The devices need to be designed with care, Choudhury said. “If the material is not good, it will introduce very high loss and your platform will be degraded,” she said. There are “a lot of challenges for designers,” she said. The evaluation of the materials that will be used in the new networks will take “lots of effort and we need to be careful how we do that,” she said.

Autonomous vehicles, connected cars, connected healthcare and other “exploding applications” will require very high speed connections, though each has different needs, Choudhury said. Healthcare and autonomous vehicles require low latency and high reliability, she said. An IoT of billions of devices will require longer battery life and huge network capacity, all at low cost, she said. Mobile communications will make other demands, she said. “All these issues have to work together and all these diverse needs to be addressed together,” she said.

Fifth-generation networks will help industry meet a very challenging demand -- high-speed broadband everywhere, said Javan Erfanian, distinguished member of technology, Bell Canada. Providing 50-100 MB connections everywhere is in many ways more difficult than providing multi-GBs connections in fewer locations, he said. A massive IoT will also impose huge new requirements on networks, he said. “We must provide an environment where the network can virtually transform itself to what may be needed by an application,” he said.

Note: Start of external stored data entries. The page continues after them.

theorem insertEye_inOrder (e : Nat × Nat) {l : List (Nat × Nat)} (h : EyesInOrder l) : EyesInOrder (insertEye e l) := by
  induction l with
  | nil => exact List.pairwise_singleton ..
  | cons a l ih =>
    obtain ⟨hfirst, hrest⟩ := List.pairwise_cons.mp h
    unfold insertEye
    split
    next hlt =>
      exact List.pairwise_cons.mpr ⟨fun f hf => (List.mem_cons.mp hf).elim (fun hf => hf ▸ Nat.le_of_lt hlt)
        fun hf => Nat.le_trans (Nat.le_of_lt hlt) (hfirst f hf), h⟩
    next hge =>
      refine List.pairwise_cons.mpr ⟨fun f hf => ?_, ih hrest⟩
      obtain rfl | hf := (mem_insertEye e f l).mp hf
      · exact Nat.le_of_not_lt hge
      · exact hfirst f hf

theorem foldl_insertEye (es : List (Nat × Nat)) : ∀ l, EyesInOrder l →
    EyesInOrder (es.foldl (fun l e => insertEye e l) l) ∧
    ∀ f, f ∈ es.foldl (fun l e => insertEye e l) l ↔ f ∈ es ∨ f ∈ l := by
  induction es with
  | nil => exact fun l h => ⟨h, fun f => by simp⟩
  | cons e es ih =>
    intro l h
    obtain ⟨hsorted, hmem⟩ := ih _ (insertEye_inOrder e h)
    refine ⟨hsorted, fun f => ?_⟩
    rw [List.foldl_cons, hmem, mem_insertEye, List.mem_cons, or_assoc]
    exact or_left_comm

theorem mem_addrsWhere {s : State} {t : NodeRecord → Bool} {a : Nat} :
    a ∈ s.addrsWhere t ↔ a < 64 ∧ t (s.node a) = true := by
  unfold State.addrsWhere
  rw [List.mem_filter, List.mem_range]

theorem checkEyes_inOrder (s : State) : EyesInOrder s.checkEyes := (foldl_insertEye _ [] .nil).1

theorem mem_checkEyes (s : State) (a pos : Nat) :
    (a, pos) ∈ s.checkEyes ↔ a < 64 ∧ (s.node a).role = .checkEye ∧ (s.node a).position = pos := by
  refine ((foldl_insertEye _ [] .nil).2 (a, pos)).trans ?_
  rw [or_iff_left List.not_mem_nil, List.mem_map]
  constructor
  · rintro ⟨b, hb, heq⟩
    obtain ⟨rfl, rfl⟩ := Prod.mk.inj heq
    obtain ⟨hlt, hrole⟩ := mem_addrsWhere.mp hb
    exact ⟨hlt, eq_of_beq hrole, rfl⟩
  · rintro ⟨hlt, hrole, rfl⟩
    exact ⟨a, mem_addrsWhere.mpr ⟨hlt, beq_iff_eq.mpr hrole⟩, rfl⟩

/-! ## Lanes opened (R50) -/

theorem present_of_nodes {s t : State} (h : t.nodes = s.nodes) (l : Nat) : t.present l = s.present l := by
  simp only [State.present, State.laneAddr, findNode_of_nodes h]

theorem openPresent_frame_nodes (s : State) (l : Nat) : (s.openPresent l).nodes = s.nodes := by
  unfold State.openPresent
  split <;> rfl

theorem openPresent_length (s : State) (l : Nat) : (s.openPresent l).sales.lanes.length = s.sales.lanes.length := by
  unfold State.openPresent
  split
  · exact List.length_set
  · rfl

theorem openPresent_lane (s : State) (l : Nat) {k : Nat} (hk : k < s.sales.lanes.length) : (s.openPresent l).lane k =
    if k = l then { s.lane k with isOpen := s.present k || (s.lane k).isOpen } else s.lane k := by
  unfold State.openPresent
  by_cases hl : k = l
  · subst hl
    rw [if_pos rfl]
    cases s.present k with
    | true => exact lane_setLane _ hk
    | false => rfl
  · rw [if_neg hl]
    split
    · exact lane_setLane_ne s _ hl
    · rfl

theorem foldl_openPresent_lane (ls : List Nat) : ∀ {s : State} {k : Nat}, k < s.sales.lanes.length →
    (ls.foldl State.openPresent s).lane k =
      if k ∈ ls then { s.lane k with isOpen := s.present k || (s.lane k).isOpen } else s.lane k := by
  induction ls with
  | nil => exact fun _ => (if_neg List.not_mem_nil).symm
  | cons l ls ih =>
    intro s k hk
    rw [List.foldl_cons, ih (by rw [openPresent_length]; exact hk), openPresent_lane s l hk,
      present_of_nodes (openPresent_frame_nodes s l)]
    by_cases hl : k = l
    · rw [if_pos hl, if_pos (List.mem_cons.mpr (.inl hl))]
      dsimp only
      rw [← Bool.or_assoc, Bool.or_self]
      exact ite_self _
    · rw [if_neg hl]
      exact ite_cond_congr (propext (by rw [List.mem_cons, or_iff_right hl]))

/-! ## ARM (R175) -/

theorem exec_arm {seq : Byte} {args : List Byte} {s : State} (h : Taken (.arm seq args) s) :
    exec (.arm seq args) s = .next (
      let u := s.without (.arm seq args)
      if s.halt.mode ≠ .offline then u.reply seq 3 .wrongMode []
      else if s.halt.causes ≠ [] then u.reply seq 3 .causeLatched []
      else match s.armRefusal with
        | some d => u.reply seq 3 .badValue d
        | none => u.arm.reply seq 3 .ok []) := (taking_eq _ h rfl).trans rfl

/-- The state in which ARM has built the check-eye list and opened the lanes. -/
def State.lanesOpened (s : State) : State :=
  [0, 1, 2].foldl State.openPresent (s.setTrack { s.track with eyes := s.checkEyes })

theorem lanesOpened_frame (s : State) : SameExcept [.track, .sales] s s.lanesOpened :=
  ((setTrack_frame ..).within (by decide)).trans (SameExcept.foldl (fun t l => by
    unfold State.openPresent
    exact .ite ((setSales_frame ..).within (by decide)) .refl) _ _)

theorem lanesOpened_orderly (s : State) : Orderly s s.lanesOpened := by
  unfold State.lanesOpened
  exact (setTrack_orderly ..).trans (Orderly.foldl openPresent_orderly _ _)

theorem lanesOpened_track (s : State) : s.lanesOpened.track = { s.track with eyes := s.checkEyes } := by
  have opens (t : State) (l : Nat) : SameExcept [.sales] t (t.openPresent l) := by
    unfold State.openPresent
    exact .ite (setSales_frame ..) .refl
  exact (SameExcept.foldl (g := State.openPresent) opens [0, 1, 2] _).same .track (by decide)

theorem lanesOpened_lane {s : State} (h : s.sales.lanes.length = 3) {l : Nat} (hl : l < 3) :
    s.lanesOpened.lane l = { s.lane l with isOpen := s.present l || (s.lane l).isOpen } := by
  refine (foldl_openPresent_lane [0, 1, 2] (s := s.setTrack _) (by rw [State.setTrack_sales, h]; exact hl)).trans
    (if_pos ?_)
  simp only [List.mem_cons, List.not_mem_nil, or_false]
  omega

/-- The state in which ARM is reviewed. -/
def State.arming (s : State) : State := (s.lanesOpened.enterMode .armed).notifyHalt (some .armed) none

theorem arm_eq (s : State) : s.arm = s.arming.review := rfl

theorem arming_after (s : State) : SameExcept [.mgmt] (s.lanesOpened.enterMode .armed) s.arming := by
  unfold State.arming
  exact notifyHalt_frame ..

theorem arming_halt (s : State) : s.arming.halt = { s.halt with mode := .armed, permit := true } := by
  rw [(arming_after s).same .halt (by decide)]
  refine (enterMode_halt ..).trans ?_
  rw [(lanesOpened_frame _).same .halt (by decide)]
  rfl

theorem arming_track (s : State) : s.arming.track = { s.track with eyes := s.checkEyes, drift := 0 } := by
  rw [(arming_after s).same .track (by decide)]
  refine (enterMode_track ..).trans ((if_pos rfl).trans ?_)
  rw [lanesOpened_track]

theorem arming_lane {s : State} (h : s.sales.lanes.length = 3) {l : Nat} (hl : l < 3) :
    s.arming.lane l = { s.lane l with isOpen := s.present l || (s.lane l).isOpen } := by
  have sales : s.arming.sales = s.lanesOpened.sales :=
    ((arming_after s).same .sales (by decide)).trans ((enterMode_frame ..).same .sales (by decide))
  rw [lane_of_sales sales, lanesOpened_lane h hl]

theorem arming_merge (s : State) : s.arming.merge = s.merge :=
  ((arming_after s).same .merge (by decide)).trans
    (((enterMode_frame ..).same .merge (by decide)).trans ((lanesOpened_frame s).same .merge (by decide)))

theorem arming_noticed {s : State} (hs : Shape s) : Noticed .halt (reason 2) s.arming := by
  unfold State.arming
  exact notify_noticed _ _ _ (((lanesOpened_orderly s).trans (enterMode_orderly _ .armed)).shape hs).notices

/-! ## Lanes closed with TUNNEL_OFFLINE (R50, R176) -/

theorem exec_disarm {seq : Byte} {args : List Byte} {s : State} (h : Taken (.disarm seq args) s) :
    exec (.disarm seq args) s = .next (
      let u := s.without (.disarm seq args)
      if s.halt.mode ≠ .armed ∧ s.halt.mode ≠ .halted then u.reply seq 4 .wrongMode []
      else if s.disarmBarred then u.reply seq 4 .conditionPresent []
      else u.disarm.reply seq 4 .ok []) := (taking_eq _ h rfl).trans rfl

theorem disarmBarred_iff (s : State) : s.disarmBarred = true ↔
    s.track.cars ≠ [] ∨ s.halt.mode = .armed ∧ s.track.conveyor ≠ .stopped := by
  unfold State.disarmBarred
  rw [Bool.or_eq_true, Bool.and_eq_true, Bool.not_eq_true', beq_iff_eq, bne_iff_ne]
  exact or_congr_left (by rw [← Bool.not_eq_true, List.isEmpty_iff])

/-- A lane as its closing leaves it. -/
def LaneSales.closed (v : LaneSales) : LaneSales :=
  if v.isOpen then { v with isOpen := false, slot := v.slot.voided } else v

theorem LaneSales.closed_isOpen (v : LaneSales) : v.closed.isOpen = false := by
  unfold LaneSales.closed
  split
  · rfl
  next h => exact Bool.eq_false_iff.mpr h

theorem LaneSales.closed_queue (v : LaneSales) : v.closed.queue = v.queue := by
  unfold LaneSales.closed
  split <;> rfl

theorem LaneSales.closed_slot {v : LaneSales} (h : v.isOpen = true) : v.closed.slot = v.slot.voided := by
  rw [LaneSales.closed, if_pos h]

theorem LaneSales.closed_closed (v : LaneSales) : v.closed.closed = v.closed := by
  rw [closed, if_neg (by rw [closed_isOpen]; decide)]
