-- ==== Sys2Proof/Machine/EncodeCommands.lean ====
section
/-!
DEFINITION. The framing controller's encoder: ENCODE_CHUNK, ENCODE and ENCODE_BLOCK (spec/43_block_framing.md R109 to
R115).
-/
namespace Sys2Proof.Machine

/-- The scratch budget of a chunk of `u` bytes (R109): `u - 4`, at least 0. -/
def scratchBudget (u : Nat) : Nat := u - 4

/-- The block of a chunk `x` whose compression into SCRATCH left `r` (R109, R110): BLK_CMP if it fitted, else
BLK_RAW. -/
def chunkBlock (x : List Byte) (r : Coded) : List Byte :=
  if r.fits then encode (.blkCmp r.out.length x.length) ++ r.out else encode (.blkRaw x.length) ++ x

/-- The compression of a chunk into SCRATCH (R109). -/
def codeChunk (mode : Mode) (s : State) (x : List Byte) : Coded :=
  mfCall (hash3Of s.platform.hash) mode x (scratchBudget x.length) s.mf

/-- The state after a chunk was compressed into SCRATCH (R34, R109). DESIGN CHOICE: between chunks SCRATCH holds the
emissions of the last call that fitted whole, although R91 writes byte by byte and the count `o` of a call that did not
fit is its capacity; the spec leaves SCRATCH any values there, which nothing observes (I7; log 24). -/
def State.withChunk (s : State) (r : Coded) (u : Nat) : State :=
  { s with mf := r.mf, teCount := r.count (scratchBudget u), scratch := r.out }

/-- The state after a block was written at `opos` for `u` input bytes (R112). -/
def State.withBlock (s : State) (blk : List Byte) (u : Nat) : State :=
  { s.store (s.dstLo + s.bfc.opos) blk with
    bfc := { s.bfc with ipos := s.bfc.ipos + u, opos := s.bfc.opos + blk.length } }

/-- The state with the framing controller's cursors at `ipos` and `opos`. -/
def State.withCursors (s : State) (ipos opos : Nat) : State :=
  { s with bfc := { s.bfc with ipos := ipos, opos := opos } }

/-- The end of ENCODE and ENCODE_BLOCK (R112, R114): the terminator if TERM, then completion. A terminator that does
not fit is `OutputTooSmall` after the complete blocks. -/
def finishEncode (withTerm : Bool) (s : State) : Out :=
  if withTerm then
    if s.latched.dstCap.toNat < s.bfc.opos + 1 then
      .next (s.errorEnd .outputTooSmall s.bfc.opos s.bfc.ipos 0#8)
    else
      guardAccess (s.checkDest .write (s.dstLo + s.bfc.opos) 1) s fun _ =>
        .next ((s.withBlock (encode .term) 0).complete (s.bfc.opos + 1) s.bfc.ipos 0#2)
  else .next (s.complete s.bfc.opos s.bfc.ipos 0#2)

/-- The chunk loop of ENCODE (R111, R112) with chunks of at most `bs` bytes; the first argument bounds the number of
chunks. A block that does not fit is `OutputTooSmall`, nothing of it written. -/
def encodeLoop (mode : Mode) (withTerm : Bool) (bs : Nat) : Nat → State → Out
  | 0, s => finishEncode withTerm s
  | k + 1, s =>
    if s.bfc.ipos < s.latched.srcLen.toNat then
      let u := min bs (s.latched.srcLen.toNat - s.bfc.ipos)
      guardAccess (s.checkSource true (s.srcLo + s.bfc.ipos) u) s fun _ =>
        let x := s.source (s.srcLo + s.bfc.ipos) u
        let r := codeChunk mode s x
        let s' := s.withChunk r u
        let blk := chunkBlock x r
        if s.latched.dstCap.toNat < s.bfc.opos + blk.length then
          .next (s'.errorEnd .outputTooSmall s.bfc.opos s.bfc.ipos 0#8)
        else
          guardAccess (s.checkDest .write (s.dstLo + s.bfc.opos) blk.length) s' fun _ =>
            encodeLoop mode withTerm bs k (s'.withBlock blk u)
    else finishEncode withTerm s

/-- ENCODE: `1 <= BLOCK_SIZE <= 65535` (R128 step 2), then R112. -/
def execEncode (mode : Mode) (withTerm : Bool) (s : State) : Out :=
  launch (1 ≤ s.latched.blockSize.toNat && s.latched.blockSize.toNat ≤ Config.maxBlock) s fun _ =>
    encodeLoop mode withTerm s.latched.blockSize.toNat s.latched.srcLen.toNat (s.withCursors 0 0)

/-- ENCODE_BLOCK: `SRC_LEN` at most 65535 (R130), then R114: the whole source is the one chunk, if there is any.
BLOCK_SIZE is ignored. -/
def execEncodeBlock (mode : Mode) (withTerm : Bool) (s : State) : Out :=
  launch (s.latched.srcLen.toNat ≤ Config.maxBlock) s fun _ =>
    encodeLoop mode withTerm Config.maxBlock s.latched.srcLen.toNat (s.withCursors 0 0)

end Sys2Proof.Machine
end

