-- ==== Sys2Proof/Machine/ReservedCommands.lean ====
section
/-!
DEFINITION. The reserved command encodings (spec/30_encoding.md R71, spec/44_commands.md R128 step 1).
-/
namespace Sys2Proof.Machine

/-- A reserved OP: the command ends at once with `IllegalCommand`, no memory accessed (R71, R128). -/
def State.illegalCommand (s : State) : State := s.errorEnd .illegalCommand 0 0 0#8

/-- Reserved OP 0x0 (R71). -/
def execReservedOp0 (s : State) : Out := .next s.illegalCommand
/-- Reserved OP 0x8 (R71). -/
def execReservedOp8 (s : State) : Out := .next s.illegalCommand
/-- Reserved OP 0x9 (R71). -/
def execReservedOp9 (s : State) : Out := .next s.illegalCommand
/-- Reserved OP 0xA (R71). -/
def execReservedOpA (s : State) : Out := .next s.illegalCommand
/-- Reserved OP 0xB (R71). -/
def execReservedOpB (s : State) : Out := .next s.illegalCommand
/-- Reserved OP 0xC (R71). -/
def execReservedOpC (s : State) : Out := .next s.illegalCommand
/-- Reserved OP 0xD (R71). -/
def execReservedOpD (s : State) : Out := .next s.illegalCommand
/-- Reserved OP 0xE (R71). -/
def execReservedOpE (s : State) : Out := .next s.illegalCommand
/-- Reserved OP 0xF (R71). -/
def execReservedOpF (s : State) : Out := .next s.illegalCommand

end Sys2Proof.Machine
end

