-- ==== Sys2Proof/Tests/Slice0.lean ====
section
/-!
SUPPORT. The model's own tests: ill-formed terms that WellFormed refuses, one word of each instruction written out from
the spec's tables, steps from the spec's vectors (spec/95_test_vectors.md), the placing of the host's table words, and
for every statement with hypotheses a state and operands that meet them, clause by clause at the boundaries.
-/
namespace Sys2Proof.Tests
open Sys2Proof.Machine

-- The tests are many small kernel evaluations: one after another, not each in a thread of its own.
set_option Elab.async false

/-! ## Small states -/

/-- A command with CTRL `ctrl` accepted: source `src` at 0x1000, destination of `cap` bytes at 0x2000. -/
def commandState (ctrl : BitVec 7) (src : List Byte) (cap bs : Nat) : State :=
  { State.reset with
    activity := .dispatch
    mem := writeBytes [] 0x1000 src
    latched := ⟨ctrl, 0x1000#64, BitVec.ofNat 64 src.length, 0x2000#64, BitVec.ofNat 64 cap, BitVec.ofNat 64 bs⟩ }

/-- The token decoder running for DECOMPRESS at input offset `ip`, with the output `out` produced so far. -/
def tokenState (src : List Byte) (ip : Nat) (out : List Byte) (cap : Nat) : State :=
  { commandState 0x02#7 src cap 0 with
    activity := .tokens
    mem := writeBytes (writeBytes [] 0x1000 src) 0x2000 out
    td := ⟨.decompress, 0x1000, src.length, 0x2000, cap, ip, out.length, ip⟩ }

/-- The framing controller running at block offset `ipos`. -/
def blockState (owner : BfcOwner) (src : List Byte) (ipos opos cap : Nat) : State :=
  { commandState 0x04#7 src cap 0 with
    activity := .blocks
    bfc := ⟨owner, ipos, opos⟩ }

/-- The token decoder running on the `C` payload bytes behind the 7 header bytes of a block of `src`, at input offset
`ip` with `op` bytes of a window of `u` produced. -/
def payloadState (owner : BfcOwner) (src : List Byte) (c u ip op : Nat) : State :=
  { blockState owner src 0 0 100 with
    activity := .tokens
    td := ⟨.block, 0x1007, c, 0x2000, u, ip, op, ip⟩ }

/-- STATUS, RESULT_LEN and CONSUMED after an outcome. -/
def results (o : Out) : Option (Word × Word × Word) :=
  match o with
  | .next t => some (t.statusWord, t.resultLen, t.consumed)
  | _ => none

/-- The first `n` destination bytes after an outcome. -/
def output (o : Out) (n : Nat) : Option (List Byte) :=
  match o with
  | .next t => some ((List.range n).map fun k => t.byteAt (0x2000 + k))
  | _ => none

/-- The token decoder's cursors `ip` and `op` after an outcome. -/
def cursors (o : Out) : Option (Nat × Nat) :=
  match o with
  | .next t => some (t.td.ip, t.td.op)
  | _ => none

/-- The letter "a". -/
abbrev a : Byte := 0x61#8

Erfanian said 5G is about the future. “We are positioned, in a way, for the needs of the next decade,” he said. “You can tell from the mobile data, from the capacity needs, from the mobile and connected society, the response we need to have.” Network densification will be critical, Erfanian said. “This is not just about wireless end-to-end,” he said. “A lot of the discussion … is about wired, particularly about fiber.” Carriers are making big investments in fiber to support 5G, he said. “It’s all about the context, what are the requirements, how tight they are,” he said.